The other was ginger, red-haired and freckled, with a short nose and high forehead. The overall impression was that of a little troll. “Jim Oehlert,” he said, taking off his parka. “Part of the long-term team here on the Good Ship Hellhole.”
“Dan Kinch,” said Morgan. Alias. Standard procedure.
The inside was not too much warmer than the outside, but Morgan took the cue and took off his jacket, shaking the snow off at the door.
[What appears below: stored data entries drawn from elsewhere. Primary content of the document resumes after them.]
@[simp] theorem State.modTx_rest (n b : Nat) (f : TxBuf → TxBuf) :
    (s.modTx n b f).pending = s.pending ∧ (s.modTx n b f).now = s.now ∧ (s.modTx n b f).freeCtr = s.freeCtr
    ∧ (s.modTx n b f).csOfs = s.csOfs ∧ (s.modTx n b f).dsOfs = s.dsOfs ∧ (s.modTx n b f).t0 = s.t0
    ∧ (s.modTx n b f).netZero = s.netZero ∧ (s.modTx n b f).fwRev = s.fwRev ∧ (s.modTx n b f).mem = s.mem
    ∧ (s.modTx n b f).acc = s.acc ∧ (s.modTx n b f).sys = s.sys ∧ (s.modTx n b f).sup = s.sup ∧ (s.modTx n b f).clk = s.clk
    ∧ (s.modTx n b f).x = s.x ∧ (s.modTx n b f).nv = s.nv ∧ (s.modTx n b f).img = s.img ∧ (s.modTx n b f).im = s.im
    ∧ (s.modTx n b f).csLoaded = s.csLoaded ∧ (s.modTx n b f).dsLoaded = s.dsLoaded ∧ (s.modTx n b f).ctrs = s.ctrs
    ∧ (s.modTx n b f).buoys = s.buoys ∧ (s.modTx n b f).fb = s.fb ∧ (s.modTx n b f).fbTick = s.fbTick
    ∧ (s.modTx n b f).beamsCs = s.beamsCs ∧ (s.modTx n b f).beamsDs = s.beamsDs ∧ (s.modTx n b f).mains = s.mains
    ∧ (s.modTx n b f).lhCs = s.lhCs ∧ (s.modTx n b f).lhDs = s.lhDs ∧ (s.modTx n b f).engCs = s.engCs
    ∧ (s.modTx n b f).engDs = s.engDs ∧ (s.modTx n b f).pairCs = s.pairCs ∧ (s.modTx n b f).pairDs = s.pairDs
    ∧ (s.modTx n b f).pwmCs = s.pwmCs ∧ (s.modTx n b f).pwmDs = s.pwmDs ∧ (s.modTx n b f).mach = s.mach
    ∧ (s.modTx n b f).candle = s.candle ∧ (s.modTx n b f).legs = s.legs ∧ (s.modTx n b f).prot = s.prot
    ∧ (s.modTx n b f).wr = s.wr ∧ (s.modTx n b f).conv = s.conv ∧ (s.modTx n b f).cvTick = s.cvTick
    ∧ (s.modTx n b f).ports = s.ports ∧ (s.modTx n b f).ac = s.ac ∧ (s.modTx n b f).gd = s.gd
    ∧ (s.modTx n b f).bridgeUnres = s.bridgeUnres ∧ (s.modTx n b f).bridgeBad = s.bridgeBad ∧ (s.modTx n b f).gact = s.gact
    ∧ (s.modTx n b f).temp = s.temp ∧ (s.modTx n b f).lamp = s.lamp ∧ (s.modTx n b f).net = s.net
    ∧ (s.modTx n b f).host = s.host ∧ (s.modTx n b f).kp = s.kp ∧ (s.modTx n b f).ckCs = s.ckCs
    ∧ (s.modTx n b f).ckDs = s.ckDs :=
  ⟨rfl, rfl, rfl, rfl, rfl, rfl, rfl, rfl, rfl, rfl, rfl, rfl, rfl, rfl, rfl, rfl, rfl, rfl, rfl, rfl, rfl, rfl, rfl, rfl,
    rfl, rfl, rfl, rfl, rfl, rfl, rfl, rfl, rfl, rfl, rfl, rfl, rfl, rfl, rfl, rfl, rfl, rfl, rfl, rfl, rfl, rfl, rfl, rfl,
    rfl, rfl, rfl, rfl, rfl, rfl⟩

@[simp] theorem State.modAc_new (f : Ac → Ac) :
    (s.modAc f).ac = f s.ac := rfl

@[simp] theorem State.modAc_rest (f : Ac → Ac) :
    (s.modAc f).pending = s.pending ∧ (s.modAc f).now = s.now ∧ (s.modAc f).freeCtr = s.freeCtr ∧ (s.modAc f).csOfs = s.csOfs
    ∧ (s.modAc f).dsOfs = s.dsOfs ∧ (s.modAc f).t0 = s.t0 ∧ (s.modAc f).netZero = s.netZero ∧ (s.modAc f).fwRev = s.fwRev
    ∧ (s.modAc f).mem = s.mem ∧ (s.modAc f).acc = s.acc ∧ (s.modAc f).sys = s.sys ∧ (s.modAc f).sup = s.sup
    ∧ (s.modAc f).clk = s.clk ∧ (s.modAc f).x = s.x ∧ (s.modAc f).nv = s.nv ∧ (s.modAc f).img = s.img ∧ (s.modAc f).im = s.im
    ∧ (s.modAc f).csLoaded = s.csLoaded ∧ (s.modAc f).dsLoaded = s.dsLoaded ∧ (s.modAc f).ctrs = s.ctrs
    ∧ (s.modAc f).buoys = s.buoys ∧ (s.modAc f).fb = s.fb ∧ (s.modAc f).fbTick = s.fbTick ∧ (s.modAc f).beamsCs = s.beamsCs
    ∧ (s.modAc f).beamsDs = s.beamsDs ∧ (s.modAc f).mains = s.mains ∧ (s.modAc f).lhCs = s.lhCs ∧ (s.modAc f).lhDs = s.lhDs
    ∧ (s.modAc f).engCs = s.engCs ∧ (s.modAc f).engDs = s.engDs ∧ (s.modAc f).pairCs = s.pairCs
    ∧ (s.modAc f).pairDs = s.pairDs ∧ (s.modAc f).pwmCs = s.pwmCs ∧ (s.modAc f).pwmDs = s.pwmDs ∧ (s.modAc f).mach = s.mach
    ∧ (s.modAc f).candle = s.candle ∧ (s.modAc f).legs = s.legs ∧ (s.modAc f).prot = s.prot ∧ (s.modAc f).wr = s.wr
    ∧ (s.modAc f).conv = s.conv ∧ (s.modAc f).cvTick = s.cvTick ∧ (s.modAc f).ports = s.ports ∧ (s.modAc f).gd = s.gd
    ∧ (s.modAc f).bridgeUnres = s.bridgeUnres ∧ (s.modAc f).bridgeBad = s.bridgeBad ∧ (s.modAc f).gact = s.gact
    ∧ (s.modAc f).temp = s.temp ∧ (s.modAc f).lamp = s.lamp ∧ (s.modAc f).can = s.can ∧ (s.modAc f).net = s.net
    ∧ (s.modAc f).host = s.host ∧ (s.modAc f).kp = s.kp ∧ (s.modAc f).ckCs = s.ckCs ∧ (s.modAc f).ckDs = s.ckDs :=
  ⟨rfl, rfl, rfl, rfl, rfl, rfl, rfl, rfl, rfl, rfl, rfl, rfl, rfl, rfl, rfl, rfl, rfl, rfl, rfl, rfl, rfl, rfl, rfl, rfl,
    rfl, rfl, rfl, rfl, rfl, rfl, rfl, rfl, rfl, rfl, rfl, rfl, rfl, rfl, rfl, rfl, rfl, rfl, rfl, rfl, rfl, rfl, rfl, rfl,
    rfl, rfl, rfl, rfl, rfl, rfl⟩

@[simp] theorem State.modWr_new (f : Wr → Wr) :
    (s.modWr f).wr = f s.wr := rfl

@[simp] theorem State.modWr_rest (f : Wr → Wr) :
    (s.modWr f).pending = s.pending ∧ (s.modWr f).now = s.now ∧ (s.modWr f).freeCtr = s.freeCtr ∧ (s.modWr f).csOfs = s.csOfs
    ∧ (s.modWr f).dsOfs = s.dsOfs ∧ (s.modWr f).t0 = s.t0 ∧ (s.modWr f).netZero = s.netZero ∧ (s.modWr f).fwRev = s.fwRev
    ∧ (s.modWr f).mem = s.mem ∧ (s.modWr f).acc = s.acc ∧ (s.modWr f).sys = s.sys ∧ (s.modWr f).sup = s.sup
    ∧ (s.modWr f).clk = s.clk ∧ (s.modWr f).x = s.x ∧ (s.modWr f).nv = s.nv ∧ (s.modWr f).img = s.img ∧ (s.modWr f).im = s.im
    ∧ (s.modWr f).csLoaded = s.csLoaded ∧ (s.modWr f).dsLoaded = s.dsLoaded ∧ (s.modWr f).ctrs = s.ctrs
    ∧ (s.modWr f).buoys = s.buoys ∧ (s.modWr f).fb = s.fb ∧ (s.modWr f).fbTick = s.fbTick ∧ (s.modWr f).beamsCs = s.beamsCs
    ∧ (s.modWr f).beamsDs = s.beamsDs ∧ (s.modWr f).mains = s.mains ∧ (s.modWr f).lhCs = s.lhCs ∧ (s.modWr f).lhDs = s.lhDs
    ∧ (s.modWr f).engCs = s.engCs ∧ (s.modWr f).engDs = s.engDs ∧ (s.modWr f).pairCs = s.pairCs
    ∧ (s.modWr f).pairDs = s.pairDs ∧ (s.modWr f).pwmCs = s.pwmCs ∧ (s.modWr f).pwmDs = s.pwmDs ∧ (s.modWr f).mach = s.mach
    ∧ (s.modWr f).candle = s.candle ∧ (s.modWr f).legs = s.legs ∧ (s.modWr f).prot = s.prot ∧ (s.modWr f).conv = s.conv
    ∧ (s.modWr f).cvTick = s.cvTick ∧ (s.modWr f).ports = s.ports ∧ (s.modWr f).ac = s.ac ∧ (s.modWr f).gd = s.gd
    ∧ (s.modWr f).bridgeUnres = s.bridgeUnres ∧ (s.modWr f).bridgeBad = s.bridgeBad ∧ (s.modWr f).gact = s.gact
    ∧ (s.modWr f).temp = s.temp ∧ (s.modWr f).lamp = s.lamp ∧ (s.modWr f).can = s.can ∧ (s.modWr f).net = s.net
    ∧ (s.modWr f).host = s.host ∧ (s.modWr f).kp = s.kp ∧ (s.modWr f).ckCs = s.ckCs ∧ (s.modWr f).ckDs = s.ckDs :=
  ⟨rfl, rfl, rfl, rfl, rfl, rfl, rfl, rfl, rfl, rfl, rfl, rfl, rfl, rfl, rfl, rfl, rfl, rfl, rfl, rfl, rfl, rfl, rfl, rfl,
    rfl, rfl, rfl, rfl, rfl, rfl, rfl, rfl, rfl, rfl, rfl, rfl, rfl, rfl, rfl, rfl, rfl, rfl, rfl, rfl, rfl, rfl, rfl, rfl,
    rfl, rfl, rfl, rfl, rfl, rfl⟩

@[simp] theorem State.modSls_new (k : Nat) (f : Monitor → Monitor) :
    (s.modSls k f).wr = { s.wr with sls := s.wr.sls.modify k f } := rfl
“Sure you are,” said Oehlert. He stowed his H&K MP7 submachine gun in the armory and locked it with a key that he put back in his jeans pocket. “Well, welcome, I suppose. I got stuck with the task of showing you around. I may not sound very enthusiastic, which is because I’m not. But it beats the whole lot of nothing that most of us get to do on this ship.”
“You miss dry land?”
“Just every goddamn minute,” said Oehlert, holding on against the tilting of the vessel. Morgan didn’t and stumbled against the wall. “Because there is not one where this bathtub is not swaying like it’s at a Phil Collins concert.”
“Oil tanker, huh,” said Morgan, regaining his footing. “I expected a military ship.”
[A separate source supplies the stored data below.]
-- ==== Sys2Proof/Tests/Slice0.lean ====
section
/-! SUPPORT. Tests: one step on a small state each, ill-formed commands, and states that meet the hypotheses of the statements. -/

namespace Sys2Proof.Tests

open Sys2Proof Sys2Proof.Machine

set_option maxRecDepth 100000
set_option Elab.async false

/-! ## The hypotheses of statements, as propositions to decide -/

theorem invBy {s : State} (h : Memory.wf s.mem = true ∧ shape s = shape State.reset) : Machine.Inv s := h

theorem readBy {s : State} {d : Die} (h : s.sys.keeperUp = true ∧ s.kp.restarting = false ∧ s.kp.shed2 = false ∧ (d = .ds → xingDown s = false)) :
    ReadOpen s d := h

theorem writeBy {s : State} {d : Die}
    (h : (s.sys.keeperUp = true ∧ s.kp.restarting = false ∧ s.kp.shed2 = false ∧ (d = .ds → xingDown s = false)) ∧ writeBar s = none) :
    WriteOpen s d := h

theorem heardBy {s : State} {q : Req} {ty : Nat} {pay : List Byte}
    (h : s.sys.keeperUp = true ∧ s.kp.restarting = false ∧ portOn s q = true
      ∧ (q.stream == .spi && decide (4 ≤ s.host.resps.length)) = false
      ∧ q.coding = true ∧ crc32 (reqBytes q ty pay) = q.crc ∧ q.len.toNat = pay.length
      ∧ (q.dst == 0xFD && s.host.addr.isSome && pbOpen s) = false ∧ forMe s q = true ∧ aliveCheck s (reqStream q) q.alive = 0) :
    Heard s q ty pay := h

theorem commandedBy {s : State} {q : Req} {code : Nat} {args : List Byte} {bcOk anyImage : Bool} {cls : Nat}
    (h : Heard s q tCMD (cmdPay code args)) (b : cmdBar q bcOk anyImage cls s = none) : Commanded s q code args bcOk anyImage cls := ⟨h, b⟩

/-! ## Small devices -/
/-- A word with values at bit positions. -/
def W (l : List (Nat × Nat)) : Word := wd (l.foldl (fun a x => a + x.2 * 2 ^ x.1) 0)
/-- Both dies with their crossing trained. -/
def sUp : State := { State.reset with x := { State.reset.x with cs := { State.reset.x.cs with up := true, safeUp := true }, ds := { State.reset.x.ds with up := true, safeUp := true } } }
/-- A running device with the records given, without a page. -/
def run (rs : List Rec) : State :=
  { State.reset with
    now := 100000
    t0 := some 50000
    sys := { State.reset.sys with step := 11, ready := true, dsReady := true, csReset := false, dsPor := false, dsBoot := false
                                  dsUp := true, keeperUp := true, resetLow := false, wakeUnres := false, resetUnres := false
                                  protPath := true, wakePin := false }
    sup := { State.reset.sup with csOk := 0xFF, dsOk := 0xF00, dsSeen := 0xF00 }
    clk := { State.reset.clk with xtalOk := true, csLock := true, dsLock := true }
    x := { sUp.x with trained := true, upAt := 1 }
    img := { State.reset.img with valid := true, runslot := 0, recs := rs }
    im := { State.reset.im with noImage := false }
    csLoaded := true
    dsLoaded := true
    wr := { State.reset.wr with state := 1, loaded := true } }
/-- A request on the SPI. -/
def rq (ty : Nat) (pay : List Byte) : Req :=
  let q : Req := { stream := .spi, dst := 0xFC, src := 0, seq := 1, alive := 1, len := BitVec.ofNat 16 pay.length, crc := 0, coding := true }
  { q with crc := crc32 (reqBytes q ty pay) }
def cq (code : Nat) (args : List Byte) : Req := rq tCMD (cmdPay code args)
def B : State := run []
/-- A BUOYDEF: number, source, instance, further bits of word 1, MIN, MAX. -/
def byR (n src inst : Nat) (w1 : List (Nat × Nat)) (mn mx : Int) : Rec :=
  ⟨sBUOY, 1, [W [(24, src), (16, inst), (0, n)], W w1, wi mn, wi mx, 0, W [(28, 3), (16, 10), (8, 3), (0, 2)], 100, 77]⟩
/-- A FEEDBACK record: channel and configuration words. -/
def fbR (c : Nat) (ws : List Word) : Rec := ⟨sFEEDBACK, 1, W [(0, c)] :: (ws ++ List.replicate (7 - ws.length) 0) ++ [W [(16, 100), (0, 3)]]⟩
/-- A Light List entry with its check: mode, delay or angle word, opcode, function, operands A, B, C. -/
def mkE (mode : Nat) (w0 : Word) (op fn a b c : Nat) : Entry :=
  let e : Entry := ⟨w0, W [(30, mode), (16, op), (8, fn)], W [(16, b), (0, a)], W [(0, c)]⟩
  { e with w3 := W [(24, (crc8 ((bytesOf [e.w0, e.w1, e.w2, e.w3]).take 15)).toNat), (0, c)] }
/-- Memory with words written from an address on. -/
def putWs (m : List Host.Cell) (a : Nat) (ws : List Word) : List Host.Cell :=
  (bytesOf ws).zipIdx.foldl (fun m x => memPut m (a + x.2) x.1) m
/-- A running lane 0 of a die with page 0 of the given entries, at entry p. -/
def lane (s : State) (d : Die) (p : Nat) (es : List Entry) : State :=
  let s : State := { s with
    img := { s.img with
      recs := s.img.recs ++ [(⟨sPAGETAB, 1, [W [(24, d.bit)], 0]⟩ : Rec)], pages := [⟨d, 0, 0, W [(16, es.length)], 0, 0⟩] }
    mem := putWs s.mem (llBase d) (es.flatMap fun (e : Entry) => [e.w0, e.w1, e.w2, e.w3]) }
  s.modLane d 0 fun x => { x with run := true, ptr := p, fresh := p == 0, passAt := 99000, predIssue := 99990, predRetire := 99995 }
/-- A PWM unit shortly after page 0: every group runs at 64,000 sixteenths, every channel with its first period ahead. -/
def pwmUp (p : Pwm) : Pwm :=
  { p with
    grps := p.grps.map fun g => { g with run := true, per := 64000, bAt := 1760000, pbAt := 1760000, xWatch := 110000, lfsr := 7 }
    chans := p.chans.map fun c => { c with dtr := 320, dtf := 320, minp := 160, pdtr := 320, pdtf := 320, pminp := 160,
                                           halves := [⟨1760000, false, 1760000, 64000⟩, ⟨1792000, true, 1760000, 64000⟩] } }
/-- A device shortly after page 0 with the records given. -/
def paged (rs : List Rec) : State :=
  let s := run rs
  { s with
    now := 110000, t0 := some 110000, pwmCs := pwmUp s.pwmCs, pwmDs := pwmUp s.pwmDs
    beamsCs := s.beamsCs.map fun m => { m with stale := false, a := { m.a with speed := 256000, t0 := 110000 } }
    beamsDs := s.beamsDs.map fun m => { m with stale := false, a := { m.a with speed := 256000, t0 := 110000 } }
    can := s.can.map fun x => { x with state := 1 } }
/-- CGROUP: die, group, period source, periods, words 4 and 5. -/
def grpR (d : Die) (g psrc : Nat) (w0 : List (Nat × Nat)) (p0 pmin pmax : Nat) (w4 w5 : Word) : Rec :=
  ⟨sPOWER, 1, [W ([(24, d.bit), (16, g), (4, psrc)] ++ w0), wd p0, wd pmin, wd pmax, w4, w5, W [(16, 10), (0, 3)]]⟩
/-- CHAN: die, channel, group, UPD, OMODE, MPRULE, PHS0. -/
def chR (d : Die) (c g upd om rule phs : Nat) : Rec :=
  ⟨sPOWER, 2, [W [(24, d.bit), (16, c), (8, g), (4, upd), (2, om), (0, rule)], W [(16, 320), (0, 320)], W [(16, 160), (0, phs)], 0]⟩
/-- A shadow written some time ago. -/
def shw (v at_ : Nat) : Shadow := { val := wd v, wr := true, wrAt := at_, at_ := at_, p1 := wd v, at1 := at_, p2 := wd v }
/-- A three-phase machine 0 of two legs a phase on channels 0 to 5 of group 0, its beam 0 a FREE one. -/
def machRecs : List Rec :=
  [grpR .ds 0 0 [] 64000 64000 64000 0 0, ⟨sBEAM, 1, [W [(28, 3), (16, 1), (8, 1), (0, 0)], 0, 0, 0, W [(16, 10), (0, 3)], 400000, 0]⟩,
    byR 10 3 0 [(24, 0)] 0 1000, byR 11 3 0 [] (-1000) 1000, byR 12 3 0 [] (-1000) 1000, byR 13 3 0 [] (-1000) 1000, byR 14 3 0 [] (-1000) 1000] ++
  ((List.range 6).map fun c => chR .ds c 0 3 0 0 0) ++
  ((List.range 6).map fun c => ⟨sPOWER, 0x10, [W [(0, c)], W [(0, c / 2), (8, c % 2)]]⟩) ++
  ((List.range 3).map fun p => ⟨sPOWER, 0x11, [W [(0, p)], W [(0, 2)]]⟩) ++
  [⟨sPOWER, 0x12, [0, W [(0, 3), (8, 0)]]⟩,
    ⟨sPOWER, 0x13, [0, W [(0, 6000)], W [(16, 49152), (0, 16383)], 100000, W [(16, 14), (0, 10)], W [(18, 13), (9, 12), (0, 11)],
      W [(21, 900), (0, 4000)], W [(16, 100), (4, 5), (0, 0)], W [(24, 4), (16, 2)], W [(0, 20)], W [(16, 100), (0, 5)], W [(24, 50), (0, 10)],
      W [(16, 50), (0, 20)], W [(16, 10), (0, 3)], W [(31, 1), (16, 11), (0, 12)], 0]⟩]
/-- Protection of the machine: shunt 0 guards channel 0, general comparators 0 GUARD, 1 OV1, 2 OV2, 3 CHOPI. -/
def protRecs : List Rec :=
  [⟨sGUARD, 1, [0, W [(0, 0)]]⟩, ⟨sGUARD, 1, [W [(0, 1)], W [(0, 2)]]⟩, ⟨sGUARD, 1, [W [(8, 1), (0, 0)], W [(0, 4)]]⟩] ++
  ([0, 1].map fun n => ⟨sGUARD, 2, [W [(0, n)], 0, 0, 0, 0, 0]⟩) ++
  ([0, 1, 2, 3].map fun n => ⟨sGUARD, 2, [W [(28, n), (8, 1), (0, n)], 0, 0, 0, 0, 0]⟩) ++
  ([0, 0x20, 0x40].map fun n => ⟨sREACT, 1, [W [(24, n), (16, 4)], W [(16, 10), (0, 3)]]⟩) ++
  [⟨sREACT, 1, [W [(24, 1), (16, 5)], W [(16, 10), (0, 3)]]⟩,
    ⟨sREACT, 3, [W [(31, 1), (24, 20), (18, 1), (16, 1), (0, 10)], W [(0, 100)], 900, W [(24, 10), (0, 5)], W [(16, 10), (0, 3)]]⟩, chR .ds 20 0 1 2 0 0]
/-- The machine with its protection, running, no command in force and no comparator asserted. -/
def sProt : State :=
  let s := paged (machRecs ++ protRecs)
  let cl (f : List CompSt) := f.map fun x => { x with raw := false, live := false, unres := false, enabled := true, blank := 100 }
  { s with now := 140000
           prot := { s.prot with trip := cl s.prot.trip, hard := cl s.prot.hard, gc := cl s.prot.gc, severity := 0, wrLevel := 0, latches := [], msafe := [{}, {}] }
           pwmDs := { s.pwmDs with chans := s.pwmDs.chans.map fun x => { x with ovr := 0 } } }
/-- A latch. -/
def la (src lvl n : Nat) : Latch := ⟨src, lvl, 0, n, false, 100000⟩
/-- Watch Room parameters: the words at the given offsets. -/
def parOf (l : List (Nat × Word)) : List Byte :=
  l.foldl (fun p x => (p.take x.1) ++ bytesOf [x.2] ++ p.drop (x.1 + 4)) (List.replicate 0x400 0)
/-- A safety frame without its CMAC. -/
def sfBody (ty ctr : Nat) (pay : List Byte) : List Byte :=
  bytesOf [wd ty, 7, 8, 9, wd ctr] ++ pay ++ List.replicate (16 - pay.length) 0
/-- A safety frame with its CMAC. -/
def sf (key : List Byte) (ty ctr : Nat) (pay : List Byte) : List Byte := sfBody ty ctr pay ++ aesCmac key (sfBody ty ctr pay)
theorem cut36 (f c : List Byte) (n : f.length = 36) : (f ++ c).take 36 = f ∧ (f ++ c).drop 36 = c :=
  ⟨List.take_left' n, List.drop_left' n⟩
“Everyone expects a military ship for a clandestine operation,” said Oehlert. “Which is exactly why this is not one.”
“Clever,” said Morgan.
“Would you like a tour of the facilities? Of course you would. Why would you be here otherwise? Come on, I’ll show you your bunk first. Give you a chance to drop off your stuff.”
Oehlert led Morgan through a bulkhead and down a long alleyway. “We have a chronic excess of vacancies up here, because as you might imagine, we’re a skeleton crew.” He stopped and opened a steel door with a creak. “The upshot is you get your own room.”